What is needed: Lines from the listing below that contain the string "blanking" are to be reported.

Source material:

^^^^^^^^^^^^^^^^

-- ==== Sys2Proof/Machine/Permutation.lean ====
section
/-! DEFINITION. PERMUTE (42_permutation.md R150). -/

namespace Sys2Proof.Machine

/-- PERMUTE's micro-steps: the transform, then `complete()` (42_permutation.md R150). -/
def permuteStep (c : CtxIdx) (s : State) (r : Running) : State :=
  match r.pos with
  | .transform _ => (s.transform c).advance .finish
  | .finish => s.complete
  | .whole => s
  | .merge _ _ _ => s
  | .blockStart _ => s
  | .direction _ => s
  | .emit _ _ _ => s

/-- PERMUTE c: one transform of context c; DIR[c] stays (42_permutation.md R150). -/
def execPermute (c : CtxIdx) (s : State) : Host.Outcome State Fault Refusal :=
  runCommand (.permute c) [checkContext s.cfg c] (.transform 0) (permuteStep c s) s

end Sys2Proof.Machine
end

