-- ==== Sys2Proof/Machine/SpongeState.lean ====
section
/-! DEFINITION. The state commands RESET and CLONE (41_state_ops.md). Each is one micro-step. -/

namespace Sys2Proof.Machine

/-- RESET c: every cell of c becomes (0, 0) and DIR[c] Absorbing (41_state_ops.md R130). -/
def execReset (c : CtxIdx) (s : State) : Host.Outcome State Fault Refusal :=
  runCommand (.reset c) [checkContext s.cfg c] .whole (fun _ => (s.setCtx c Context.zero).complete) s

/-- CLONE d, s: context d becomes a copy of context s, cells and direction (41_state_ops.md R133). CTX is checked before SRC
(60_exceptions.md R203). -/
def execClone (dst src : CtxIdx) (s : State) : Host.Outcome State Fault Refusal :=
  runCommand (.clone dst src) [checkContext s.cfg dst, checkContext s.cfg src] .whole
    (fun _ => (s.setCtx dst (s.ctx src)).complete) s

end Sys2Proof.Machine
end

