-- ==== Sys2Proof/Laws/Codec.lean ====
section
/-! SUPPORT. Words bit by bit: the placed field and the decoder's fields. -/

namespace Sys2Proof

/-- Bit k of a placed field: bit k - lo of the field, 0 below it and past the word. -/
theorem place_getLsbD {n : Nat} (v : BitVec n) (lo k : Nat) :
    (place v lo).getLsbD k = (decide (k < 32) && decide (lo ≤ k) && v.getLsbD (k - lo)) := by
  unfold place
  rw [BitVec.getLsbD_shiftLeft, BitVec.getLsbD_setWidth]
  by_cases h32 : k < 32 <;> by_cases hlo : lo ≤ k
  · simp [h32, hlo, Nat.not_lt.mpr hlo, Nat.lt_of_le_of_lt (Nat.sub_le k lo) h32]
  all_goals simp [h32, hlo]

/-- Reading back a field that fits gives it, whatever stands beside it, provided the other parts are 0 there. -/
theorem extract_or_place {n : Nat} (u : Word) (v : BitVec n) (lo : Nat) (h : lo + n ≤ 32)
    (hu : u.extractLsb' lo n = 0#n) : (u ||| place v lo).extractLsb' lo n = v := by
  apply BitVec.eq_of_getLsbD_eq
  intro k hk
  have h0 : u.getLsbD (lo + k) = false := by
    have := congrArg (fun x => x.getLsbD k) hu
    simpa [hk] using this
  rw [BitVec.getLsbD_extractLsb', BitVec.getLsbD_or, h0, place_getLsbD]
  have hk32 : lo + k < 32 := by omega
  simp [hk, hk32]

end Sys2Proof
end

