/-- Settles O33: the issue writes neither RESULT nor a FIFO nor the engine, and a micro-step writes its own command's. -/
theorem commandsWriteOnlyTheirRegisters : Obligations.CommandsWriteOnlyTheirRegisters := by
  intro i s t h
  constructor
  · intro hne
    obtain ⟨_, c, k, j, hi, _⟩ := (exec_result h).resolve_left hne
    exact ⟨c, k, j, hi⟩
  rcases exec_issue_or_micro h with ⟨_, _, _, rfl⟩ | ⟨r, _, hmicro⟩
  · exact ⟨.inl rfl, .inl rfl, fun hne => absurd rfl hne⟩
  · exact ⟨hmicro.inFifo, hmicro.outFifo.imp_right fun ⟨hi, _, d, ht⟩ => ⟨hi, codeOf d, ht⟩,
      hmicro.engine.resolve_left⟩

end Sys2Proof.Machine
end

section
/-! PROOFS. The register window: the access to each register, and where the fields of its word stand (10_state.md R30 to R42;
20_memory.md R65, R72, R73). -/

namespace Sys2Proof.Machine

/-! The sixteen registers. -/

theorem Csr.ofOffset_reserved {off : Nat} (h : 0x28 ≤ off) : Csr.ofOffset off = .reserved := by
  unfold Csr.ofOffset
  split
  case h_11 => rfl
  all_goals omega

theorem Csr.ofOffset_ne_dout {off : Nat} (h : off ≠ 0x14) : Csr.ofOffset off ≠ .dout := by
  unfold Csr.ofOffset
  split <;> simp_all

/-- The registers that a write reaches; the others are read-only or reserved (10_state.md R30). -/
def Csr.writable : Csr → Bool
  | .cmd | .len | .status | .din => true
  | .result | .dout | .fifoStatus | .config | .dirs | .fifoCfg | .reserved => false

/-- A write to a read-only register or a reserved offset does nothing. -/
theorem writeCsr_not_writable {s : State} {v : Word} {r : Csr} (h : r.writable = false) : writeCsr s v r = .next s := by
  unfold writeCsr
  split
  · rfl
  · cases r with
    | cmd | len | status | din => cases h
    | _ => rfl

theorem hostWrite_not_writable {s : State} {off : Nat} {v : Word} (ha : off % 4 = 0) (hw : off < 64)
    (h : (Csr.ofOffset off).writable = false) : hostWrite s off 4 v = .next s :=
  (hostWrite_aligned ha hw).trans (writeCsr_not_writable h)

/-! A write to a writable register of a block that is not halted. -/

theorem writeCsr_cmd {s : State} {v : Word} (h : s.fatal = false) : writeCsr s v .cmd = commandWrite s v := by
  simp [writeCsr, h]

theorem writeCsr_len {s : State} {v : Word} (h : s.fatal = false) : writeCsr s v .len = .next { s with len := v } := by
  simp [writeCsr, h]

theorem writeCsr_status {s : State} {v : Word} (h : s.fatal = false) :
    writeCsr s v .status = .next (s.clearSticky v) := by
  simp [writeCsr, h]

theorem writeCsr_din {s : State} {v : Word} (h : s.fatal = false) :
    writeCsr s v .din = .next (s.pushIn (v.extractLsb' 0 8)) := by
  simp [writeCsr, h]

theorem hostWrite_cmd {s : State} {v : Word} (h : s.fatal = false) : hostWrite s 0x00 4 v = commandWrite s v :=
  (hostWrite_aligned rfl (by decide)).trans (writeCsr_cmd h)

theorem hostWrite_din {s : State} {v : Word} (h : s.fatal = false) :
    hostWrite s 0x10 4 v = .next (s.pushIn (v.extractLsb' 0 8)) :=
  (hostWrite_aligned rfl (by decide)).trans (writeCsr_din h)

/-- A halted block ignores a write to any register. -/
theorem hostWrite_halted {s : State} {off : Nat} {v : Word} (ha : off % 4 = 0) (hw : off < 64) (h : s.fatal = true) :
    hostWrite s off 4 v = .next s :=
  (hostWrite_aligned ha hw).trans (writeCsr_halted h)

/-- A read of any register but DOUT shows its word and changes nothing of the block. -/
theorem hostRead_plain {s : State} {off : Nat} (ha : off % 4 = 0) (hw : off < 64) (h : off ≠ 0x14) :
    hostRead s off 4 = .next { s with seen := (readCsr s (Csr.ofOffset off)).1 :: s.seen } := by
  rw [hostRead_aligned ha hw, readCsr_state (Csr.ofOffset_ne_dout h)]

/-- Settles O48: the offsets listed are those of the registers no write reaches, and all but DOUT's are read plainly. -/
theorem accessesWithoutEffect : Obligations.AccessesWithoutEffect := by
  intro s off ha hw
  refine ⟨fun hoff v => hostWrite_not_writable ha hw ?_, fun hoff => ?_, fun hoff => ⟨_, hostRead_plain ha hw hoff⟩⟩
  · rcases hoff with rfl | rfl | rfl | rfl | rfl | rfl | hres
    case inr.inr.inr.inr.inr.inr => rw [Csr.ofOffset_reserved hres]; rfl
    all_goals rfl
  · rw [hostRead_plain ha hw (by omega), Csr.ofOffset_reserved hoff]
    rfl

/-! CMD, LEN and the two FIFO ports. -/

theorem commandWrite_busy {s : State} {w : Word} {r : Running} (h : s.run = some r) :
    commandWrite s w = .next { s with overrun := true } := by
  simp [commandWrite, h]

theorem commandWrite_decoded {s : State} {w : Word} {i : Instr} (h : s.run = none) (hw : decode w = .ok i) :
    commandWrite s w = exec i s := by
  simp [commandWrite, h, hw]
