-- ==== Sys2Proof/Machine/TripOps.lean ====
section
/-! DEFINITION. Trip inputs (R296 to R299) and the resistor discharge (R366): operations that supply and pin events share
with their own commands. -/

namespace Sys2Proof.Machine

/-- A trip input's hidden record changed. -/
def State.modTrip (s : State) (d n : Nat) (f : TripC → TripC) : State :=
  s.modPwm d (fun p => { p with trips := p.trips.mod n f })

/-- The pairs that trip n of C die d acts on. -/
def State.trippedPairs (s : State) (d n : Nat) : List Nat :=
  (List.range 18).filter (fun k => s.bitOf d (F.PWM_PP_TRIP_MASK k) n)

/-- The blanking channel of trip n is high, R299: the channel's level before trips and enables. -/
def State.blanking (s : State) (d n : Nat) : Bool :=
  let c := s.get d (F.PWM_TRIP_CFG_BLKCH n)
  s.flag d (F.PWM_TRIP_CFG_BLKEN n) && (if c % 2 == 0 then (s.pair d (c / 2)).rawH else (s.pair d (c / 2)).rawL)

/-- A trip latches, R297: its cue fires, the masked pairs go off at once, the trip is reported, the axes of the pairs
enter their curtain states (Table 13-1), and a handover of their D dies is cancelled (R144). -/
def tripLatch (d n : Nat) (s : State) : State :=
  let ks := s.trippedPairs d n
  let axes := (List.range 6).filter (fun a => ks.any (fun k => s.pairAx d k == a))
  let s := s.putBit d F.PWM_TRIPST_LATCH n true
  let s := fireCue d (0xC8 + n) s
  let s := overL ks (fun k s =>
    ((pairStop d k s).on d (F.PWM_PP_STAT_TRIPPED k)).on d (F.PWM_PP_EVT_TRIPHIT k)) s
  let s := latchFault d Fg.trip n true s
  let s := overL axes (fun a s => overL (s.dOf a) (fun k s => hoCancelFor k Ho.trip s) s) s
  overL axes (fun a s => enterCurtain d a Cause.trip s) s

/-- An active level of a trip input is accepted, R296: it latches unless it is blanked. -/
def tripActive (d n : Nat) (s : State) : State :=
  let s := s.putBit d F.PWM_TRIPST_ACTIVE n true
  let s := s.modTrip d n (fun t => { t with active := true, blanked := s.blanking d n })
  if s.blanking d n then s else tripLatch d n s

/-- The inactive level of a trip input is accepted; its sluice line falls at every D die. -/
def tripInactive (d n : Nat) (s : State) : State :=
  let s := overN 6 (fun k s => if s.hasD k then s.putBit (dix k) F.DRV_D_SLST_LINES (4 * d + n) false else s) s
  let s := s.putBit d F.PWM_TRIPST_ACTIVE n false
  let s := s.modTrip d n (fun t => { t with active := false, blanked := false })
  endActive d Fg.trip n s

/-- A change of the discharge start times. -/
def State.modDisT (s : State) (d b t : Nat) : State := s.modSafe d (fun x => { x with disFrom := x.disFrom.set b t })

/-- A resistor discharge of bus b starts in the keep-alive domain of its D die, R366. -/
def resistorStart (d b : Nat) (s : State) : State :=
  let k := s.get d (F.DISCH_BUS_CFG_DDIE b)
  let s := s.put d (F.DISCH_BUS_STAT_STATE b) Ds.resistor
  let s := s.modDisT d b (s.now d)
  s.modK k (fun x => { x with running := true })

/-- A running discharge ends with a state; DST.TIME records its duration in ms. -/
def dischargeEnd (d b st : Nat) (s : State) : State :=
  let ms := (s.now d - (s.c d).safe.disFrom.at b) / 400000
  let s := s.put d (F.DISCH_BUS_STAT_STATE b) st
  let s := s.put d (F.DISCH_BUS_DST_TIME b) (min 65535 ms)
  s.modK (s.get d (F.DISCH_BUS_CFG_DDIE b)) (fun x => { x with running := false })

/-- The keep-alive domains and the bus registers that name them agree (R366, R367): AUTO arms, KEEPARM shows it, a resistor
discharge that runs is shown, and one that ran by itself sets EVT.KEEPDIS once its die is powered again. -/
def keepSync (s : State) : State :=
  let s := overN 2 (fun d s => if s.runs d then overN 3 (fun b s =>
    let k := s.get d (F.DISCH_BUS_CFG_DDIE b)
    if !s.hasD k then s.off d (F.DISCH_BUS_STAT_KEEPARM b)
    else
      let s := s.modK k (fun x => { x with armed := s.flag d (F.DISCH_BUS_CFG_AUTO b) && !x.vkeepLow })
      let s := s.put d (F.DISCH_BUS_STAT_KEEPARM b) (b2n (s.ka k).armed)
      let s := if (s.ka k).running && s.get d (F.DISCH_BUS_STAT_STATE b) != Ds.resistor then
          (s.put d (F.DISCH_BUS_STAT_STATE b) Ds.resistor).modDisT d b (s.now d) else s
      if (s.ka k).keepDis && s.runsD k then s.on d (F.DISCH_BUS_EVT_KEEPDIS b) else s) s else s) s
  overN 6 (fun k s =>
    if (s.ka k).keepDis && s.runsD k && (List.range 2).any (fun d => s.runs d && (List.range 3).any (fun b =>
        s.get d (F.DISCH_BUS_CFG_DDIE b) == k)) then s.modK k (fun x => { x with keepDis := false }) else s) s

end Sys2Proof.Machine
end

^^^^^^^^^^^^^^^^

Response to this exercise:
/-- The blanking channel of trip n is high, R299: the channel's level before trips and enables. -/
def State.blanking (s : State) (d n : Nat) : Bool :=
  let s := s.modTrip d n (fun t => { t with active := true, blanked := s.blanking d n })
  if s.blanking d n then s else tripLatch d n s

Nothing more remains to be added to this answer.